Bolsonaro, por sua vez, afirmou que o “homossexualismo (sic) é uma aberração diante de Deus” e na carreira militar “um homossexual teria sua liderança comprometida onde se exigisse energia para o cumprimento da missão”. Procurado, o Planalto não se manifestou até a publicação deste texto.

Subprocurador é considerado rigoroso por alunos na UnB

Conhecido como Fredão na UnB, o professor/subprocurador (e produtor rural nas horas vagas) também é considerado extremamente rigoroso pelos seus alunos – anos atrás, reprovou quase a turma inteira. O temor já levou estudantes a discutirem em um grupo no Facebook como garantir a aprovação na disciplina.

“Torce pra ele não implicar com você. Se acontecer, já era” e “As aulas são muito boas e você aprende bastante. Não achei difícil passar, não, mas o SS é quase impossível” foram algumas das dicas. No sistema de avaliação da UnB, o SS equivale às notas entre 9 e 10. “A gente faz um monte de trabalho, que é para a pessoa passar”, relata “Fredão”, ao reconhecer que é “impossível” obter a avaliação máxima na sua disciplina.

Risco. Na enxuta manifestação do Ministério Público Militar (MPM), Carlos Frederico concluiu que não havia “risco à disciplina militar” e apontou que as regras de conduta dos envolvidos na morte de Evaldo não foram violadas deliberadamente contra a população civil – e sim durante uma operação, sem ser algo premeditado.

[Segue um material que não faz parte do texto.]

-- ==== Sys2Proof/Syntax.lean ====
section
/-! DEFINITION. The names the manual gives to filters, circuits and ports (00 section 4.1), and the commands:
one constructor of `Instr` for each row of spec/opcode_table.json. -/

namespace Sys2Proof

/-- The filters 1 to 6, and their selectors. -/
inductive FilterId where
  | f1 | f2 | f3 | f4 | f5 | f6
deriving DecidableEq, Repr, Inhabited

/-- The pool circulation circuits. -/
inductive CircuitId where
  | A | B | C | D
deriving DecidableEq, Repr, Inhabited

/-- The link ports: one for each circuit, and the plant port P. -/
inductive PortId where
  | circuit (c : CircuitId)
  | plant
deriving DecidableEq, Repr, Inhabited

/-- Clockwise counts up, counter-clockwise counts down. -/
inductive Dir where
  | cw | ccw
deriving DecidableEq, Repr, Inhabited

/-- One item for each filter of the bank. -/
structure Bank (α : Type) where
  (f1 f2 f3 f4 f5 f6 : α)
deriving DecidableEq, Repr

/-- The commands. A request carries the port it came on and its parameter bytes as they came, so that a wrong
count (09 R181) is a command too. An event of a contact carries the new debounced level. -/
inductive Instr where
  /-- RESET_N (11 R205), with the debounced levels of the six DP switches (01 R25). -/
  | powerOn (dp : Bank Bool)
  /-- A FETCH frame of so many whole bytes, its first byte among them (09 R169). -/
  | fetch (port : PortId) (bytes : Nat)
  /-- A frame that fails (09 R172): its whole bytes, and whether SEL cut a further byte short. -/
  | linkError (port : PortId) (bytes : List Byte) (cut : Bool)
  | unknownRequest (port : PortId) (kind : Byte) (params : List Byte)
  | setDemand (port : PortId) (params : List Byte)
  | setMode (port : PortId) (params : List Byte)
  | setDose (port : PortId) (params : List Byte)
  | requestBackwash (port : PortId) (params : List Byte)
  | abortBackwash (port : PortId) (params : List Byte)
  | readCircuit (port : PortId) (params : List Byte)
  | readFilter (port : PortId) (params : List Byte)
  | readQueue (port : PortId) (params : List Byte)
  | readNotices (port : PortId) (params : List Byte)
  | setAttention (port : PortId) (params : List Byte)
  | portClear (port : PortId) (params : List Byte)
  | ping (port : PortId) (params : List Byte)
  | writeSetting (port : PortId) (params : List Byte)
  | readSetting (port : PortId) (params : List Byte)
  | startPlant (port : PortId) (params : List Byte)
  | restart (port : PortId) (params : List Byte)
  | takeOutOfUse (port : PortId) (params : List Byte)
  | returnToUse (port : PortId) (params : List Byte)
  | clearLine (port : PortId) (params : List Byte)
  | purgeEntry (port : PortId) (params : List Byte)
  | flowPulse (circuit : CircuitId)
  | flowProofExpiry (circuit : CircuitId)
  | binTimerExpiry
  | wastePulse
  | runTimeMinute (filter : FilterId)
  | recheckExpiry (filter : FilterId)
  | dpSwitchChange (filter : FilterId) (active : Bool)
  | dpHoldExpiry (filter : FilterId)
  | refillTimerExpiry
  | bwStartChange (above : Bool)
  | lowLowChange (active : Bool)
  | phaseTimerExpiry
  | lineFlowProofExpiry
  | suspendTimerExpiry
  | plantStopOpens
  | plantStopRelease
  | surgeChange (active : Bool)
  | bulkLowChange (active : Bool)
  | silenceTimerExpiry (circuit : CircuitId)
  | pacingTimerExpiry (circuit : CircuitId)
  | strokeTimerExpiry (circuit : CircuitId)
  | dwellExpiry (filter : FilterId)
  | profileInterval (filter : FilterId)
  /-- A debounced change of a selector's torque input for one direction. -/
  | torqueTrip (filter : FilterId) (dir : Dir) (active : Bool)
  /-- The debounced closing of a selector's detent. -/
  | detentClose (filter : FilterId)
  | settleTimeout (filter : FilterId)
  /-- The debounced opening of a selector's detent. -/
  | detentLossAtRest (filter : FilterId)
  /-- A raw home flag edge, rising or falling. -/
  | homeEdgeRaw (filter : FilterId) (rising : Bool)
  /-- The 20 ms hold of a home flag edge confirms: the debounced level takes the new value. -/
  | homeEdgeConfirmed (filter : FilterId) (rising : Bool)
  | homeEdgeHoldFails (filter : FilterId)
deriving DecidableEq, Repr

end Sys2Proof
end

O parecer do MPM pela liberdade dos militares não foi discutido na aula da terça-feira, mas sim em conversas reservadas de estudantes e docentes na faculdade. Um professor ouvido pelo Estado, que preferiu não se identificar, chamou o parecer de “vergonhoso”.

Apesar de ser véspera de feriado, a sala de aula na UnB estava relativamente cheia. Em pauta, a condenação do humorista Danilo Gentili em regime semiaberto, pelo crime de injúria contra a deputada Maria do Rosário (PT). A ação foi aberta pela parlamentar em virtude de um vídeo publicado por Gentili no qual ele rasga e coloca dentro das calças uma notificação extrajudicial enviada pela deputada. Na notificação, Maria do Rosário pedia a retirada de postagens contra ela no Twitter que a chamavam de “falsa”, “cínica” e “nojenta”. O exercício: botar a classe na condição de advogado de Gentili para recorrer da sentença.

A convicção firme de Fredão dá uma pausa quando o assunto é o corte orçamentário na UnB, anunciado pelo governo. “Não tenho opinião formada, todos os presidentes cortaram”, diz. As informações são do jornal O Estado de S. Paulo.